Dataset records START

/-- The commands of a leg run through its switches: every turn-on waits for the dead time and the interlock of the opposite switch, whenever
that turned off (R277, R304); a gate that does not fall within 2 µs keeps the incoming switch off (R305), and so does the next command
where it comes first. -/
def runLeg (dead : Nat) : List Answer → Option Bool → Option Gone → List Want → LegRun
  | _, cond, prev, [] => ⟨[], cond, prev⟩
  | ans, cond, prev, (t, w) :: r =>
    if w = cond then runLeg dead ans cond prev r
    else
      let prev := match cond with
        | some h => some ⟨h, t, (ans.headD ⟨0, []⟩).fall⟩
        | none => prev
      let g := waitFor w prev
      let t' := (g.map fun g => max t (g.at_ + ((max dead (8 * g.fall) : Nat) : Int)).toNat).getD t
      let on := w.isSome && !(g.any fun g => decide (2000 ≤ g.fall)) && !((r.head?.map fun n => decide (n.1 ≤ t')).getD false)
      let e : LegEdge := { off := t, on := if on then some t' else none, side := w
                           late := g.any fun g => decide (dead < 8 * g.fall) && decide ((t : Int) < g.at_ + (8 * g.fall : Nat)) }
      let rest := runLeg dead (ans.drop 1) (if on then w else none) prev r
      { rest with edges := e :: rest.edges }

/-- When the node has completed 90 % of its swing up to the bus, which reads `vbs`, or down from it (R301, R487). -/
def nodeSwung (vbs : Nat) (up : Bool) (node : List (Nat × Nat)) : Option Nat :=
  (node.find? fun e => if up then decide (9 * vbs ≤ 10 * e.2) else decide (10 * e.2 ≤ vbs)).map (·.1)

/-- What the gate drivers of a leg carry out at its edges: the outgoing switch its turn-off profile, the incoming one its turn-on profile,
with the times in which the node answers (R301, R302). -/
def gateRuns (pin vbs : Nat) (on off : GProf) : List Answer → Option Bool → List LegEdge → List GateRun
  | _, _, [] => []
  | ans, cond, e :: r =>
    let node := (ans.headD ⟨0, []⟩).node
    let out : List GateRun := match cond with
      | some h => [{ pin := pin, high := h, on := false, at_ := e.off, kind := .profile off, done := nodeSwung vbs (!h) node }]
      | none => []
    let inn : List GateRun := match e.side, e.on with
      | some h, some t =>
        [{ pin := pin, high := h, on := true, at_ := t, kind := .profile on, done := (nodeSwung vbs h node).map (· - (t - e.off) / 8) }]
      | _, _ => []
    out ++ inn ++ gateRuns pin vbs on off (ans.drop 1) (if e.on.isSome then e.side else none) r

/-- The current in mA that a driver sources or sinks t ns after the release of an edge: pre-charge, slope, hold, where the slope ends
with the node's swing if it may; a soft turn-off sinks weakly until the gate is below 2 V, for at most 2 µs (R301, R309). -/
def GateRun.amps (g : GateRun) (t : Nat) : Nat :=
  match g.kind with
  | .profile p =>
    let limit := p.preT + p.slopeT
    let stop := match g.done with
      | some w => if p.adapt then max p.preT (min w limit) else limit
      | none => limit
    if t < p.preT then p.preI else if t < stop then p.slopeI else p.hold_
  | .soft sink => if t < min 2000 (g.done.getD 2000) then sink else 4000

/-- The run that a switch is in at an instant of the period: a new edge ends the one before (R302). -/
def runAt (rs : List GateRun) (pin : Nat) (high : Bool) (t : Nat) : Option GateRun :=
  (rs.filter fun g => g.pin = pin && g.high == high && decide (g.at_ ≤ t)).getLast?

/-! ## Windows (R245 to R247, R250, R251) -/

/-- A span of time in a period. -/
structure Win where
  start : Nat
  stop  : Nat
  deriving DecidableEq, Repr

/-- A leg as the windows see it: its phase, its pulse, its edges, its high times in the two halves. -/
structure WLeg where
  ph    : Nat
  p     : Pulse
  edges : List LegEdge
  c0    : Nat
  c1    : Nat
  deriving DecidableEq, Repr

/-- Where a leg has gone high, or low, as its vector sees it: a leg that is so from the beginning on comes first; one that does not
comes last. -/
def WLeg.riseKey (l : WLeg) (u : Nat) : Nat := if l.p.high then 0 else (l.p.rise.map (· + 1)).getD (u + 2)
def WLeg.fallKey (l : WLeg) (u : Nat) : Nat :=
  match l.p.fall with
  | some f => f + 1
  | none => if l.p.high || l.p.rise.isSome then u + 2 else 0

/-- a put behind every leg that comes before it. -/
def insertLeg (before : WLeg → WLeg → Bool) (a : WLeg) : List WLeg → List WLeg
  | [] => [a]
  | b :: t => if before a b then a :: b :: t else b :: insertLeg before a t

/-- Legs in order. -/
def sortLegs (before : WLeg → WLeg → Bool) (l : List WLeg) : List WLeg := l.foldl (fun r a => insertLeg before a r) []

/-- The order in which the legs go high, and the reverse of that in which they go low; of legs that do so together, the one with the
larger high time comes first. -/
def byRise (u : Nat) (l : List WLeg) : List WLeg :=
  sortLegs (fun a b => decide (a.riseKey u < b.riseKey u) || (a.riseKey u == b.riseKey u && decide (b.c0 < a.c0))) l
def byFall (u : Nat) (l : List WLeg) : List WLeg :=
  sortLegs (fun a b => decide (b.fallKey u < a.fallKey u) || (a.fallKey u == b.fallKey u && decide (b.c1 < a.c1))) l

/-- A beginning of a vector: where, and where the incoming switch turns on. -/
structure Opening where
  at_   : Nat
  start : Nat
  deriving DecidableEq, Repr

/-- The opening at an edge of a leg to a side; none where the incoming switch never turns on. -/
def WLeg.openAt (l : WLeg) (side : Bool) (t : Nat) : Option Opening :=
  (l.edges.find? fun e => e.off = t && e.side == some side).bind fun e => e.on.map fun s => ⟨t, s⟩

/-- A leg goes high: from the period start on, or at its rising edge. -/
def WLeg.opensUp (l : WLeg) : Option Opening :=
  if l.p.high then some ⟨0, 0⟩ else l.p.rise.bind (l.openAt true)
/-- A leg goes low: at its falling edge, or it has been low from the bound on. -/
def WLeg.opensDown (l : WLeg) (bound : Nat) : Option Opening :=
  match l.p.fall with
  | some f => l.openAt false f
  | none => if l.p.high || l.p.rise.isSome then none else some ⟨bound, bound⟩

/-- The window of a vector from its opening to the first later edge of any leg of the axis (R246, R251), at the latest where the next leg
goes over, or at the bound. Where edges of several legs begin the vector together, it opens when the last of their switches turns on. -/
def window (ls : List WLeg) (o : Option Opening) (next bound : Nat) : Win :=
  match o with
  | none => ⟨0, 0⟩
  | some o =>
    let es := ls.flatMap (·.edges)
    let first := es.filter fun e => e.off = o.at_
    if first.any fun e => e.on.isNone then ⟨0, 0⟩
    else ⟨(first.filterMap (·.on)).foldl max o.start, ((es.filter fun e => decide (o.at_ < e.off)).map (·.off)).foldl min (min next bound)⟩

/-- A pair of windows of converters A and B; none: the converter stays idle. -/
structure PairWin where
  a : Option Win
  b : Option Win
  deriving DecidableEq, Repr

/-- The edges of the axis: leg and instant. -/
def edgesOf (ls : List WLeg) : List (Nat × Nat) := ls.flatMap fun l => l.edges.map fun e => (l.ph, e.off)

/-- The windows of a period with three legs switching (R245, R251): p goes high first, r last; r goes low first, p last. -/
def threeWin (edge : Bool) (u centre : Nat) (ls : List WLeg) : List PairWin :=
  let key (k : Nat) : Nat := k - 1
  match byRise u ls, byFall u ls with
  | [p, q, r], [p', q', r'] =>
    let c := if edge then 0 else centre
    let fall : PairWin := ⟨some (window ls (q'.opensDown c) (key (p'.fallKey u)) u), some (window ls (r'.opensDown c) (key (q'.fallKey u)) u)⟩
    if edge then [fall]
    else [⟨some (window ls p.opensUp (key (q.riseKey u)) centre), some (window ls q.opensUp (key (r.riseKey u)) centre)⟩, fall]
  | _, _ => []

/-- The windows of a period with two legs switching: the current of the leg with the larger duty, by A in the rising half and by B
in the falling half; by A alone in edge-aligned PWM (R249). -/
def twoWin (edge : Bool) (u centre : Nat) (ls : List WLeg) : List PairWin :=
  match byRise u ls, byFall u ls with
  | [c, d], [c', d'] =>
    let w := window ls (d'.opensDown (if edge then 0 else centre)) (c'.fallKey u - 1) u
    if edge then [⟨some w, none⟩]
    else [⟨some (window ls c.opensUp (d.riseKey u - 1) centre), none⟩, ⟨none, some w⟩]
  | _, _ => []

/-- A window is long enough (R247), and not before the floated phase has settled (R250). -/
def Win.ok (w : Win) (blank notBefore : Nat) : Bool := decide (w.start + (blank + 350) * 8 ≤ w.stop) && decide (notBefore ≤ w.start)

/-! ## Extra windows (R254, R255, R286) -/

/-- What the two compares of a converter mark in a period of u units: no window, a window that is skipped, or a window. -/
inductive Extra where
  | none
  | skip
  | win (w : Win)
  deriving DecidableEq, Repr

/-- The extra window of a converter beside its automatic windows. -/
def extraWin (u opens closes : Nat) (auto : List Win) : Extra :=
  if u ≤ opens * 32 ∨ u ≤ closes * 32 then .none
  else
    let w : Win := ⟨opens * 32, closes * 32⟩
    if w.stop < w.start + 2800 then .skip
    else if auto.any fun v => decide (v.start < w.stop + 320) && decide (w.start < v.stop + 320) then .skip
    else .win w

/-- The window lies in a 000 vector, with no edge inside (R255): every leg's low side has been on before it, and no edge follows up to
its end. -/
def inZero (w : Win) (ls : List WLeg) : Bool :=
  ls.all fun l =>
    ((edgesOf [l]).all fun e => decide (e.2 ≤ w.start) || decide (w.stop ≤ e.2)) &&
    match (l.edges.filter fun e => decide (e.off ≤ w.start)).getLast? with
    | some e => e.side == some false && (e.on.map fun t => decide (t ≤ w.start)).getD false
    | none => !l.p.high

end Sys2Proof.Machine
end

Dataset records END

■ What this task involves
With the line that has "automatic windows. -/" as the first and the line that has "else .win w" as the last, repeat exactly that run of lines above and no more.

■ Answer section
/-- The extra window of a converter beside its automatic windows. -/
def extraWin (u opens closes : Nat) (auto : List Win) : Extra :=
  if u ≤ opens * 32 ∨ u ≤ closes * 32 then .none
  else
    let w : Win := ⟨opens * 32, closes * 32⟩
    if w.stop < w.start + 2800 then .skip
    else if auto.any fun v => decide (v.start < w.stop + 320) && decide (w.start < v.stop + 320) then .skip
    else .win w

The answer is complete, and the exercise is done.